Та только прижала девушку к себе медвежьей хваткой. Даже одной рукой она обнимала очень крепко.
*
Шрам на бедре у Славы остался от осколка гранаты, и от него веяло жаром взрыва. Если поднести к нему ладонь, её начинало горячо покалывать... Или это просто воображение Карины разыгрывалось?
Слава позвонила и сказала, что её не будет пару дней. Карина погрузилась в уже ставшее привычным холодящее напряжение тревоги, к которому добавлялось какое-то недомогание. А ночью её резко ударило ознобом, да таким, что кровать тряслась от её дрожи. Включив свет и отыскав в ящике с лекарствами градусник, она сунула его себе под мышку.
Тридцать восемь и пять...
За окном вьюжило, свет бра колол глаза, боль опоясывала надбровные дуги. Карина провалилась в лихорадочную полудрёму.
В университет она утром не пошла, вместо этого оделась потеплее и кое-как добрела до аптеки.
– Мне что-нибудь от гриппа...
– Девушка, прежде чем просить «что-нибудь от гриппа», надо бы сперва у врача побывать, – ответил противный голос вредной тётеньки-фармацевта.
Карина молча развернулась и вышла из аптеки. Ступеньки крыльца играли в чехарду под ногами, а ветер гудел тягучими, обступающими со всех сторон колоколами. Церковный звон наполнил голову.
Очнулась она в сугробе. Люди шли мимо. Наверно, думали – пьяная.
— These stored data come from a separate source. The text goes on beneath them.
@[simp] theorem State.afterRead_r0 (s : State) (n : Nat) :
    (s.afterRead n).r0 = s.r0 := rfl

@[simp] theorem State.afterRead_r1 (s : State) (n : Nat) :
    (s.afterRead n).r1 = s.r1 := rfl

@[simp] theorem State.afterRead_r2 (s : State) (n : Nat) :
    (s.afterRead n).r2 = s.r2 := rfl

@[simp] theorem State.afterRead_r3 (s : State) (n : Nat) :
    (s.afterRead n).r3 = s.r3 := rfl

@[simp] theorem State.afterRead_cmd (s : State) (n : Nat) :
    (s.afterRead n).cmd = s.cmd := rfl

@[simp] theorem State.afterRead_status (s : State) (n : Nat) :
    (s.afterRead n).status = s.status := rfl

@[simp] theorem State.afterRead_need (s : State) (n : Nat) :
    (s.afterRead n).need = s.need := rfl

@[simp] theorem State.afterRead_ready (s : State) (n : Nat) :
    (s.afterRead n).ready = s.ready := rfl

@[simp] theorem State.afterRead_mode (s : State) (n : Nat) :
    (s.afterRead n).mode = s.mode := rfl

@[simp] theorem State.afterRead_ilen (s : State) (n : Nat) :
    (s.afterRead n).ilen = s.ilen := rfl

@[simp] theorem State.afterRead_ocap (s : State) (n : Nat) :
    (s.afterRead n).ocap = s.ocap := rfl

@[simp] theorem State.afterRead_magicLen (s : State) (n : Nat) :
    (s.afterRead n).magicLen = s.magicLen := rfl

@[simp] theorem State.afterRead_lhen (s : State) (n : Nat) :
    (s.afterRead n).lhen = s.lhen := rfl

@[simp] theorem State.afterRead_woff (s : State) (n : Nat) :
    (s.afterRead n).woff = s.woff := rfl

@[simp] theorem State.afterRead_roff (s : State) (n : Nat) :
    (s.afterRead n).roff = s.roff + n := rfl

@[simp] theorem State.afterRead_opos (s : State) (n : Nat) :
    (s.afterRead n).opos = s.opos := rfl

@[simp] theorem State.afterRead_ovf (s : State) (n : Nat) :
    (s.afterRead n).ovf = s.ovf := rfl

@[simp] theorem State.afterRead_reos (s : State) (n : Nat) :
    (s.afterRead n).reos = (s.reos || decide (0 < n ∧ 8 * s.ilen < s.roff + n)) := rfl

@[simp] theorem State.afterRead_curSet (s : State) (n : Nat) :
    (s.afterRead n).curSet = s.curSet := rfl

@[simp] theorem State.afterRead_upper (s : State) (n : Nat) :
    (s.afterRead n).upper = s.upper := rfl

@[simp] theorem State.afterRead_prevCp (s : State) (n : Nat) :
    (s.afterRead n).prevCp = s.prevCp := rfl

@[simp] theorem State.afterRead_halt (s : State) (n : Nat) :
    (s.afterRead n).halt = s.halt := rfl

@[simp] theorem State.afterRead_inp (s : State) (n : Nat) :
    (s.afterRead n).inp = s.inp := rfl

@[simp] theorem State.afterRead_out (s : State) (n : Nat) :
    (s.afterRead n).out = s.out := rfl

@[simp] theorem State.afterRead_preset (s : State) (n : Nat) :
    (s.afterRead n).preset = s.preset := rfl

@[simp] theorem State.afterRead_lh (s : State) (n : Nat) :
    (s.afterRead n).lh = s.lh := rfl

@[simp] theorem State.tokenDone_host (s : State) (n : Nat) (bs : ByteStr) :
    (s.tokenDone n bs).host = s.host := rfl

@[simp] theorem State.tokenDone_a0 (s : State) (n : Nat) (bs : ByteStr) :
    (s.tokenDone n bs).a0 = s.a0 := rfl

@[simp] theorem State.tokenDone_a1 (s : State) (n : Nat) (bs : ByteStr) :
    (s.tokenDone n bs).a1 = s.a1 := rfl

@[simp] theorem State.tokenDone_a2 (s : State) (n : Nat) (bs : ByteStr) :
    (s.tokenDone n bs).a2 = s.a2 := rfl

@[simp] theorem State.tokenDone_a3 (s : State) (n : Nat) (bs : ByteStr) :
    (s.tokenDone n bs).a3 = s.a3 := rfl

@[simp] theorem State.tokenDone_r0 (s : State) (n : Nat) (bs : ByteStr) :
    (s.tokenDone n bs).r0 = BitVec.ofNat 32 bs.length := rfl

@[simp] theorem State.tokenDone_r1 (s : State) (n : Nat) (bs : ByteStr) :
    (s.tokenDone n bs).r1 = s.r1 := rfl

@[simp] theorem State.tokenDone_r2 (s : State) (n : Nat) (bs : ByteStr) :
    (s.tokenDone n bs).r2 = s.r2 := rfl

@[simp] theorem State.tokenDone_r3 (s : State) (n : Nat) (bs : ByteStr) :
    (s.tokenDone n bs).r3 = s.r3 := rfl

@[simp] theorem State.tokenDone_cmd (s : State) (n : Nat) (bs : ByteStr) :
    (s.tokenDone n bs).cmd = s.cmd := rfl

@[simp] theorem State.tokenDone_status (s : State) (n : Nat) (bs : ByteStr) :
    (s.tokenDone n bs).status = .ok := rfl

@[simp] theorem State.tokenDone_need (s : State) (n : Nat) (bs : ByteStr) :
    (s.tokenDone n bs).need = s.need := rfl

@[simp] theorem State.tokenDone_ready (s : State) (n : Nat) (bs : ByteStr) :
    (s.tokenDone n bs).ready = s.ready := rfl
Карина умылась снегом и кое-как поднялась. Её шатало от слабости, ноги выписывали кренделя. Заметив полицейскую машину, она из последних сил постаралась изобразить твёрдый шаг, чтоб, не дай Бог, стражи порядка не прицепились. Ещё этого ей не хватало для полного «счастья». Кажется, получилось пройти. Сотрудники в её сторону даже не смотрели.
Градусник показал тридцать девять и шесть. Карина порылась в аптечке, нашла аспирин, приняла и залезла под одеяло. Мозг, казалось, вытекал из ушей на подушку.
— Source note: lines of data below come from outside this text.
theorem Guarantee.Modes.keeps_setR0 (hr : W .result) (v : Nat) : Keeps G (setR0 v) := fun s => hG.result hr s _

end

/-! ## The commands of ENC mode -/

/-- After the switch to ALPHA, sent or not, the resting set is ALPHA (R154). -/
theorem emitSWUnless_alpha_ok {s t : State} (h : emitSWUnless .alpha .alpha s = .ok () t) : t.curSet = .alpha := by
  rw [emitSWUnless, Cmd.bind_run, readState_run] at h
  dsimp only at h
  split at h
  · cases h; assumption
  · rw [emitSW, Cmd.bind_run, readState_run] at h
    dsimp only at h
    rw [Cmd.bind_run] at h
    split at h
    · cases h; rfl
    · cases h

/-- A guarantee allows the writes of the encoder: appends, rejections, and the given parts. -/
structure Guarantee.Encoder (G : Guarantee) (W : Part → Prop) : Prop extends G.Modes W where
  append : ∀ s e out woff ovf need, G.rel s e { s with out := out, woff := woff, ovf := ovf, need := need }

section
variable {G : Guarantee} {W : Part → Prop} (hG : G.Encoder W)
include hG

theorem Guarantee.Encoder.keeps_putBits (bits : BitStr) : Keeps G (putBits bits) := by
  intro s
  rw [putBits_run]
  split
  · exact G.refl s .overflow
  · split
    · exact hG.append s .overflow s.out s.woff true _
    · exact hG.append s .ok _ _ s.ovf s.need

theorem Guarantee.Encoder.keeps_emitSW {h : SetId} (hs : h = .alpha ∨ h = .num → W .set) : Keeps G (emitSW h) :=
  Keeps.readState.bind fun _ => (hG.keeps_putBits _).bind fun _ => hG.keeps_enterSet hs

theorem Guarantee.Encoder.keeps_emitSWUnless (hs : W .set) (cur : Resting) (h : SetId) : Keeps G (emitSWUnless cur h) :=
  Keeps.readState.bind fun _ => .ite (.pure ()) (hG.keeps_emitSW fun _ => hs)

theorem Guarantee.Encoder.keeps_emitV (v : Fin 28) : Keeps G (emitV v) :=
  (Keeps.look _).bind fun _ => hG.keeps_putBits _

theorem Guarantee.Encoder.keeps_emitNUM (hs : W .set) (v : Fin 28) : Keeps G (emitNUM v) :=
  (hG.keeps_emitSWUnless hs _ _).bind fun _ => hG.keeps_emitV v

theorem Guarantee.Encoder.keeps_emitESC (hs : W .set) (k : Nat) : Keeps G (emitESC k) :=
  (hG.keeps_emitSW fun _ => hs).bind fun _ => (hG.keeps_emitV _).bind fun _ => hG.keeps_putBits _

theorem Guarantee.Encoder.keeps_padOut : Keeps G padOut :=
  Keeps.readState.bind fun _ => .ite (.pure ()) (hG.keeps_putBits _)

theorem Guarantee.Encoder.keeps_emitDelta (hc : W .codepoint) (cp : Nat) : Keeps G (emitDelta cp) :=
  (Keeps.look _).bind fun _ => (hG.keeps_putBits _).bind fun _ => hG.keeps_setPrevCp hc cp

theorem Guarantee.Encoder.keeps_litUpper (hs : W .set) (c : Byte) : Keeps G (litUpper c) :=
  (hG.keeps_emitSWUnless hs _ _).bind fun _ => Keeps.readState.bind fun _ =>
    .ite (hG.keeps_emitV _) ((hG.keeps_putBits _).bind fun _ => hG.keeps_emitV _)

theorem Guarantee.Encoder.keeps_litSpace (hs : W .set) : Keeps G litSpace :=
  Keeps.readState.bind fun _ => .ite (hG.keeps_emitV _) <| .ite (hG.keeps_putBits _) <|
    (hG.keeps_emitSWUnless hs _ _).bind fun _ => hG.keeps_emitV _

theorem Guarantee.Encoder.keeps_litOther (hs : W .set) (hu : W .upper) (c : Byte) : Keeps G (litOther c) := by
  refine (Keeps.look _).bind fun p => ?_
  cases (p.classOf c).1 with
  | alpha =>
    exact (hG.keeps_emitSWUnless hs _ _).bind fun _ => Keeps.readState.bind fun _ => .ite
      ((hG.keeps_putBits _).bind fun _ => (hG.keeps_upperOff hu).bind fun _ => hG.keeps_emitV _) (hG.keeps_emitV _)
  | sym => exact (hG.keeps_emitSW fun _ => hs).bind fun _ => hG.keeps_emitV _
  | num => exact (hG.keeps_emitSWUnless hs _ _).bind fun _ => hG.keeps_emitV _

theorem Guarantee.Encoder.keeps_literal (hs : W .set) (hu : W .upper) (c : Byte) : Keeps G (literal c) :=
  (Keeps.look _).bind fun _ => .ite (hG.keeps_litUpper hs c) <| .ite (hG.keeps_litSpace hs) <|
    .ite (hG.keeps_putBits _) <| .ite (hG.keeps_putBits _) (hG.keeps_litOther hs hu c)

theorem Guarantee.Encoder.keeps_upperOnCommand (hs : W .set) (hu : W .upper) : Keeps G upperOnCommand := by
  refine (Keeps.look _).bind fun _ => (Keeps.require _ _).bind fun _ s =>
    .bind (hG.keeps_emitSWUnless hs _ _ s) fun _ t ht => .bind (G.refl t .ok) fun p u hp => ?_
  cases hp
  refine .bind (hG.keeps_putBits _ t) fun _ u hput => hG.upperOn hu u ?_
  rw [(putBits_ok hput).2, State.appended_curSet, emitSWUnless_alpha_ok ht]
  exact nofun

theorem Guarantee.Encoder.keeps_upperOffCommand (hs : W .set) (hu : W .upper) : Keeps G upperOffCommand :=
  (Keeps.look _).bind fun _ => (Keeps.require _ _).bind fun _ => (hG.keeps_emitSWUnless hs _ _).bind fun _ =>
    (Keeps.look _).bind fun _ => (hG.keeps_putBits _).bind fun _ => hG.keeps_upperOff hu

/-- The last append of `PC.ENTERD` and the entry into DELTA, with `UPPER` off (R160). -/
theorem Guarantee.Encoder.ends_enterDelta (hs : W .set) {s : State} (hu : s.upper = false) (bits : BitStr) :
    Ends (G.rel s) ((do putBits bits; update (fun t => { t with curSet := .delta }) : Cmd Unit) s) :=
  .bind (hG.keeps_putBits bits s) fun _ t ht => hG.enterDelta hs t (by rw [(putBits_ok ht).2]; exact hu)

theorem execPcEnterd_keeps (hs : W .set) (hu : W .upper) {s t : State} (h : execPcEnterd s = .next t) :
    G.rel s t.status t := by
  refine modeCommand_keeps h <| (Keeps.look _).bind fun _ => (Keeps.require _ _).bind fun _ =>
    (hG.keeps_emitSWUnless hs _ _).bind fun _ u => .bind (G.refl u .ok) fun v w hv => ?_
  cases hv
  by_cases hup : u.upper = true
  · rw [if_pos hup]
    refine .bind (hG.keeps_putBits _ u) fun _ v _ => .bind (hG.keeps_upperOff hu v) fun _ w hw => ?_
    cases hw
    exact hG.ends_enterDelta hs rfl _
  · rw [if_neg hup]
    exact hG.ends_enterDelta hs (by simpa using hup) _

theorem execTkBackref_keeps {s t : State} (h : execTkBackref s = .next t) : G.rel s t.status t := by
  refine modeCommand_keeps h <| (Keeps.look _).bind fun _ => (Keeps.look _).bind fun _ => (Keeps.look _).bind fun _ =>
    (Keeps.require _ _).bind fun _ => (Keeps.look _).bind fun x? => ?_
  cases x? with
  | none => exact .raise _
  | some x =>
    exact (hG.keeps_emitSW (h := .dict) nofun).bind fun _ => (hG.keeps_putBits _).bind fun _ =>
      (hG.keeps_putBits _).bind fun _ => (Keeps.look _).bind fun _ => .ite (hG.keeps_putBits _) (.pure ())

theorem execTkHex_keeps (hs : W .set) {s t : State} (h : execTkHex s = .next t) : G.rel s t.status t := by
  refine modeCommand_keeps h <| (Keeps.look _).bind fun pos => (Keeps.look _).bind fun n =>
    (Keeps.look _).bind fun up => Keeps.readState.bind fun u => ?_
  cases caseOfNumber up with
  | none => exact .raise _
  | some c =>
    refine (Keeps.require _ _).bind fun _ => ?_
    cases hexValues (runOf u pos n) c with
    | none => exact .raise _
    | some xs => exact (hG.keeps_emitESC hs _).bind fun _ => (hG.keeps_putBits _).bind fun _ => hG.keeps_putBits _

theorem execTkGuid_keeps (hs : W .set) {s t : State} (h : execTkGuid s = .next t) : G.rel s t.status t := by
  refine modeCommand_keeps h <| (Keeps.look _).bind fun pos => (Keeps.look _).bind fun up =>
    Keeps.readState.bind fun u => ?_
  cases caseOfNumber up with
  | none => exact .raise _
  | some c =>
    refine (Keeps.require _ _).bind fun _ => ?_
    cases guidValues c 0 (runOf u pos 36) with
    | none => exact .raise _
    | some xs => exact (hG.keeps_emitESC hs _).bind fun _ => hG.keeps_putBits _

theorem execTkTmpl_keeps (hs : W .set) {s t : State} (h : execTkTmpl s = .next t) : G.rel s t.status t := by
  refine modeCommand_keeps h <| (Keeps.look _).bind fun idx => (Keeps.look _).bind fun _ => (Keeps.look _).bind fun _ =>
    Keeps.readState.bind fun u => ?_
  cases templateOf u.preset idx with
  | none => exact .raise _
  | some tmpl =>
    exact (Keeps.require _ _).bind fun _ => (Keeps.require _ _).bind fun _ => (hG.keeps_emitESC hs _).bind fun _ =>
      (hG.keeps_putBits _).bind fun _ => (hG.keeps_putBits _).bind fun _ => hG.keeps_putBits _

theorem execTkFreq_keeps (hs : W .set) {s t : State} (h : execTkFreq s = .next t) : G.rel s t.status t := by
  refine modeCommand_keeps h <| (Keeps.look _).bind fun i => (Keeps.look _).bind fun p =>
    (Keeps.require _ _).bind fun _ => ?_
  obtain ⟨set, v⟩ := p.pairOf (freqSymbol i)
  cases set with
  | sym => exact (hG.keeps_emitSW fun _ => hs).bind fun _ => hG.keeps_emitV v
  | alpha | num => exact hG.keeps_emitNUM hs v

end

/-- The registers that an appending command may write beside `OUT`, `WOFF`, `OVF`, `NEED` and `STATUS` (R20 to R36). -/
def partsOf : Instr → List Part
  | .bsAppend => [.result]
  | .pcTerm => [.set, .result]
  | .pcLit | .pcUpper | .pcEnterd => [.set, .upper]
  | .pcSw | .udlEsc | .tkRepeat | .tkHex | .tkGuid | .tkTmpl | .tkFreq | .tkBin => [.set]
  | .udlEnc | .tkUni1 => [.codepoint]
  | _ => []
Часа через два её прошиб пот, полегчало, но голова всё так же раскалывалась. Карина заварила чай с лимоном.
А на следующее утро зазвонил телефон. Незнакомый номер... Вещее сердце ёкнуло, запела, заныла в душе струнка тревоги.
– Карин, привет, это дядя Виталик, – сказал мужской голос. – Ты только не волнуйся, ладно?
Гриппозный монстр по сравнению с этой сакраментальной фразой был просто невинной овечкой. В лёгких разом кончился воздух, а кишки превратились в глыбу льда.
– Слава жива, всё будет нормально. Просто в больничке она сейчас. Выкарабкается, ты не переживай.
– Что произошло? Что с ней? Как она? – Карина не узнавала своего голоса – простуженно-осипшего, огрубевшего.
Сдержаться не получилось – в следующий миг она уже тряслась от слёз.
– Всё будет нормально, моя хорошая, – успокаивал дядя Виталик. – Она пока в отключке. Но Славка не из тех, кто сдаётся. Всё будет тип-топ. Слышишь? Не реви там. – И спросил запоздало: – Что у тебя с голосом? Простыла, что ли?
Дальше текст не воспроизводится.